Of course, we cannot imagine this will change in the RSS-BJP era.
The long list of denials
Brahminisation of the Bharat Ratna started with the first selection in 1954. If modern Indians who contributed to the Indian Renaissance and socio-educational reform of the country were considered eligible, then Raja Ram Mohan Roy, Jyotirao Phule and Narayana Guru should have got the award. M.K. Gandhi’s name was avoided after it was held that he was above the award. To this day, no Adivasi has received the Bharat Ratna. Why? We do not know. Birsa Munda and Komaram Bheem were never seen as worthies, just as no OBC has so far been. BP Mandal, who wrote the Mandal Commission Report, is never seen as a Bharatiya worthy of the award.
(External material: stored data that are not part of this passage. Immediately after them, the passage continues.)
theorem Port.Kept.trans {a b c : Port} (h : a.Kept b) (k : b.Kept c) : a.Kept c := by
  refine ⟨k.1.trans h.1, k.2.trans h.2, k.3.trans h.3, k.4.trans h.4, k.5.trans h.5, k.6.trans h.6, k.7.trans h.7, ?_,
    k.9.trans h.9, k.10.trans h.10, k.11.trans h.11, k.12.trans h.12, k.13.trans h.13, k.14.trans h.14, k.15.trans h.15,
    k.16.trans h.16, k.17.trans h.17, k.18.trans h.18⟩
  calc a.notices &&& c.notices = a.notices &&& b.notices &&& c.notices := by rw [h.notices]
    _ = a.notices &&& (b.notices &&& c.notices) := BitVec.and_assoc ..
    _ = a.notices := by rw [k.notices, h.notices]

theorem Ev.TakeEnded.refl (e : Ev) : e.TakeEnded e :=
  ⟨rfl, rfl, rfl, rfl, rfl, rfl, rfl, rfl, rfl, rfl, rfl, rfl, rfl, rfl, rfl, rfl, .refl _⟩

theorem Ev.TakeEnded.writeWords (h : d.TakeEnded e) (b : Nat) (ws : List Word) : d.TakeEnded (e.writeWords b ws) :=
  ⟨h.1, h.2, h.3, h.4, h.5, h.6, h.7, h.8, h.9, h.10, h.11, h.12, h.13, h.14, h.15, h.16, h.17⟩

theorem Ev.TakeEnded.updPort (h : d.TakeEnded e) (f : Port → Port) (hf : e.port.Kept (f e.port)) : d.TakeEnded (e.updPort f) :=
  ⟨h.1, h.2, h.3, h.4, h.5, h.6, h.7, h.8, h.9, h.10, h.11, h.12, h.13, h.14, h.15, h.16, h.17.trans hf⟩

theorem Ev.TakeEnded.raise (h : d.TakeEnded e) (n : Notice) : d.TakeEnded (e.raise n) :=
  h.updPort _ ⟨rfl, rfl, rfl, rfl, rfl, rfl, rfl, Port.raise_keeps _ _, rfl, rfl, rfl, rfl, rfl, rfl, rfl, rfl, rfl, rfl⟩

theorem Ev.TakeEnded.writeStatus (h : d.TakeEnded e) (slot : Nat) (st : Status) (x : Detail) :
    d.TakeEnded (e.writeStatus slot st x) := by
  unfold Ev.writeStatus
  split
  · exact (h.writeWords _ _).writeWords _ _
  · exact h

theorem Ev.TakeEnded.advanceRetire (h : d.TakeEnded e) (a : Anchor) : d.TakeEnded (e.advanceRetire a) := by
  unfold Ev.advanceRetire
  dsimp only
  split
  · have h1 := (h.updPort (fun p => { p with retire := (retireWalk a.ringLength e.port.noticeOffset e.port.finished.length
        e.port.retire e.port.finished false).1, finished := (retireWalk a.ringLength e.port.noticeOffset e.port.finished.length
        e.port.retire e.port.finished false).2.1 }) (by constructor <;> first | rfl | simp)).writeWords 15
        [wordOf (retireWalk a.ringLength e.port.noticeOffset e.port.finished.length e.port.retire e.port.finished false).1]
    split
    · exact h1.raise _
    · exact h1
  · exact h

theorem Ev.TakeEnded.slotFinal (h : d.TakeEnded e) (slot : Nat) (notify : Bool) : d.TakeEnded (e.slotFinal slot notify) := by
  unfold Ev.slotFinal
  split
  · dsimp only
    have h1 := h.updPort (fun p => { p with finished := if p.finished.contains slot then p.finished else p.finished ++ [slot] })
      (by constructor <;> first | rfl | simp)
    split
    · exact (h1.raise _).advanceRetire _
    · exact h1.advanceRetire _
  · exact h

theorem Ev.TakeEnded.advanceTake (h : d.TakeEnded e) : d.TakeEnded e.advanceTake := by
  unfold Ev.advanceTake
  split
  · exact (h.updPort _ (by constructor <;> first | rfl | simp)).writeWords _ _
  · exact h

/-- What stays when a take is ended. -/
theorem Ev.finishTake_ended (slot : Nat) (notify : Bool) (st : Status) (x : Detail) :
    e.TakeEnded (e.finishTake slot notify st x) := by
  unfold Ev.finishTake
  dsimp only
  split
  · exact (((Ev.TakeEnded.refl e).writeStatus _ _ _).advanceTake).slotFinal _ _
  · exact ((Ev.TakeEnded.refl e).writeStatus _ _ _).advanceTake

/-- The words and the offset T after R has advanced. -/
theorem Ev.advanceRetire_words (a : Anchor) (hw : Memory.wf e.mem = true) :
    Memory.wf (e.advanceRetire a).mem = true ∧ (e.advanceRetire a).port.take = e.port.take
      ∧ ∀ x, x ≠ 15 → Memory.read (e.advanceRetire a).mem x = Memory.read e.mem x := by
  unfold Ev.advanceRetire
  dsimp only
  have hr : ∀ w : Word, ∀ x, x ≠ 15 → Memory.read (Memory.write e.mem 15 [w]) x = Memory.read e.mem x := fun w x hx =>
    Memory.read_write_outside _ _ _ _ hw (by simp; omega)
  split
  · split
    · exact ⟨Memory.write_wf _ _ _ hw, rfl, hr _⟩
    · exact ⟨Memory.write_wf _ _ _ hw, rfl, hr _⟩
  · exact ⟨hw, rfl, fun _ _ => rfl⟩

/-- The words and the offset T after a slot has become final. -/
theorem Ev.slotFinal_words (slot : Nat) (notify : Bool) (hw : Memory.wf e.mem = true) :
    Memory.wf (e.slotFinal slot notify).mem = true ∧ (e.slotFinal slot notify).port.take = e.port.take
      ∧ ∀ x, x ≠ 15 → Memory.read (e.slotFinal slot notify).mem x = Memory.read e.mem x := by
  unfold Ev.slotFinal
  split
  · dsimp only
    split
    · exact Ev.advanceRetire_words (e := Ev.raise (Ev.updPort e _) _) _ hw
    · exact Ev.advanceRetire_words (e := Ev.updPort e _) _ hw
  · exact ⟨hw, rfl, fun _ _ => rfl⟩

/-- What the end of a take writes: the status and detail of the slot, the offset T in the port and in word 14, and nothing else
but word 15. -/
theorem Ev.finishTake_words (a : Anchor) (slot : Nat) (notify : Bool) (st : Status) (x : Detail) (ha : e.attached = true)
    (hc : e.port.anchor = some a) (hw : Memory.wf e.mem = true) (h14 : 16 ≤ a.slotWord slot 14)
    (hm : a.slotWord slot 15 < Config.memoryWords) :
    let t := e.finishTake slot notify st x
    Memory.wf t.mem = true ∧ Memory.read t.mem (a.slotWord slot 14) = statusWord st x
      ∧ Memory.read t.mem (a.slotWord slot 15) = detailWord x ∧ t.port.take = ringNext a.ringLength e.port.take
      ∧ Memory.read t.mem 14 = wordOf (ringNext a.ringLength e.port.take)
      ∧ ∀ y, y ≠ 14 → y ≠ 15 → y ≠ a.slotWord slot 14 → y ≠ a.slotWord slot 15 → Memory.read t.mem y = Memory.read e.mem y := by
  have hs : a.slotWord slot 15 = a.slotWord slot 14 + 1 := rfl
  let e0 := e.writeWords (a.slotWord slot 15) [detailWord x]
  let e1 := e0.writeWords (a.slotWord slot 14) [statusWord st x]
  have h1 : e.writeStatus slot st x = e1 := by
    unfold Ev.writeStatus; rw [ha, hc]
  let e2 := (e1.updPort fun p => { p with take := ringNext a.ringLength e.port.take }).writeWords 14
    [wordOf (ringNext a.ringLength e.port.take)]
  have h2 : (e.writeStatus slot st x).advanceTake = e2 := by
    rw [h1]
    unfold Ev.advanceTake
    have : e1.port.anchor = some a := hc
    rw [this]
    rfl
  have w0 : Memory.wf e0.mem = true := Memory.write_wf _ _ _ hw
  have w1 : Memory.wf e1.mem = true := Memory.write_wf _ _ _ w0
  have w2 : Memory.wf e2.mem = true := Memory.write_wf _ _ _ w1
  have r0 := fun y => Memory.read_write e.mem (a.slotWord slot 15) [detailWord x] y hw
  have r1 := fun y => Memory.read_write e0.mem (a.slotWord slot 14) [statusWord st x] y w0
  have r2 := fun y => Memory.read_write e1.mem 14 [wordOf (ringNext a.ringLength e.port.take)] y w1
  have key : ∀ t : Ev, Memory.wf t.mem = true → t.port.take = e2.port.take →
      (∀ y, y ≠ 15 → Memory.read t.mem y = Memory.read e2.mem y) →
      Memory.wf t.mem = true ∧ Memory.read t.mem (a.slotWord slot 14) = statusWord st x
      ∧ Memory.read t.mem (a.slotWord slot 15) = detailWord x ∧ t.port.take = ringNext a.ringLength e.port.take
      ∧ Memory.read t.mem 14 = wordOf (ringNext a.ringLength e.port.take)
      ∧ ∀ y, y ≠ 14 → y ≠ 15 → y ≠ a.slotWord slot 14 → y ≠ a.slotWord slot 15 → Memory.read t.mem y = Memory.read e.mem y := by
    intro t hwt ht hr
    have he2 : e2.mem = Memory.write e1.mem 14 [wordOf (ringNext a.ringLength e.port.take)] := rfl
    have he1 : e1.mem = Memory.write e0.mem (a.slotWord slot 14) [statusWord st x] := rfl
    have he0 : e0.mem = Memory.write e.mem (a.slotWord slot 15) [detailWord x] := rfl
    refine ⟨hwt, ?_, ?_, ht, ?_, fun y y1 y2 y3 y4 => ?_⟩
    · rw [hr _ (by omega), he2, r2, if_neg (by simp; omega), he1, r1, if_pos (by simp; omega)]
      simp
    · rw [hr _ (by omega), he2, r2, if_neg (by simp; omega), he1, r1, if_neg (by simp; omega), he0, r0,
        if_pos (by simp; omega)]
      simp
    · rw [hr _ (by omega), he2, r2, if_pos (by simp [Config.memoryWords])]
      simp
    · rw [hr _ (by omega), he2, r2, if_neg (by simp; omega), he1, r1, if_neg (by simp; omega), he0, r0, if_neg (by simp; omega)]
  dsimp only
  unfold Ev.finishTake
  dsimp only
  rw [h2]
  split
  · obtain ⟨k1, k2, k3⟩ := Ev.slotFinal_words (e := e2) slot notify w2
    exact key _ k1 k2 k3
  · exact key _ w2 rfl fun _ _ => rfl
The Congress alienated the most powerful Shudras, who subsequently launched regional parties and became anti-Congress in so many ways. The list of Bharat Ratna is one indicator of their alienation. The RSS-BJP today are doing the same thing and justifying it using the same logic.
This brings us to the argument of the Dwija intellectuals that caste should not be the basis for any selection in a democratic, secular republic. But the Dwijas never saw caste when 29 Brahmins, four Kayasthas, one Bania and one Khatri got the Bharat Ratna award. Most names are picked from the freedom movement, as if it was a Dwija movement.
No nation can progress with this kind of high-end casteism. The Bharat Ratna awardee list does not show any social inclusiveness or diversity at all. The Congress’ inclusiveness was confined to only accommodating Muslims. The party grossly neglected Shudras/OBCs/Dalits and Adivasis.
The tendency to promote high-class politicians but not regional and local forces created a huge caste and community gap. The second channel of promotion in the awarding of Bharat Ratna — cinema and music — are also Dwija-dominated areas. But today, caste consciousness has reached a different level in India. Everything is being watched. New interpretations of caste are underway not only in India but globally too. Will things change in the future? We can only hope.
Kancha Ilaiah Shepherd is a political theorist, social activist and author. Views are personal.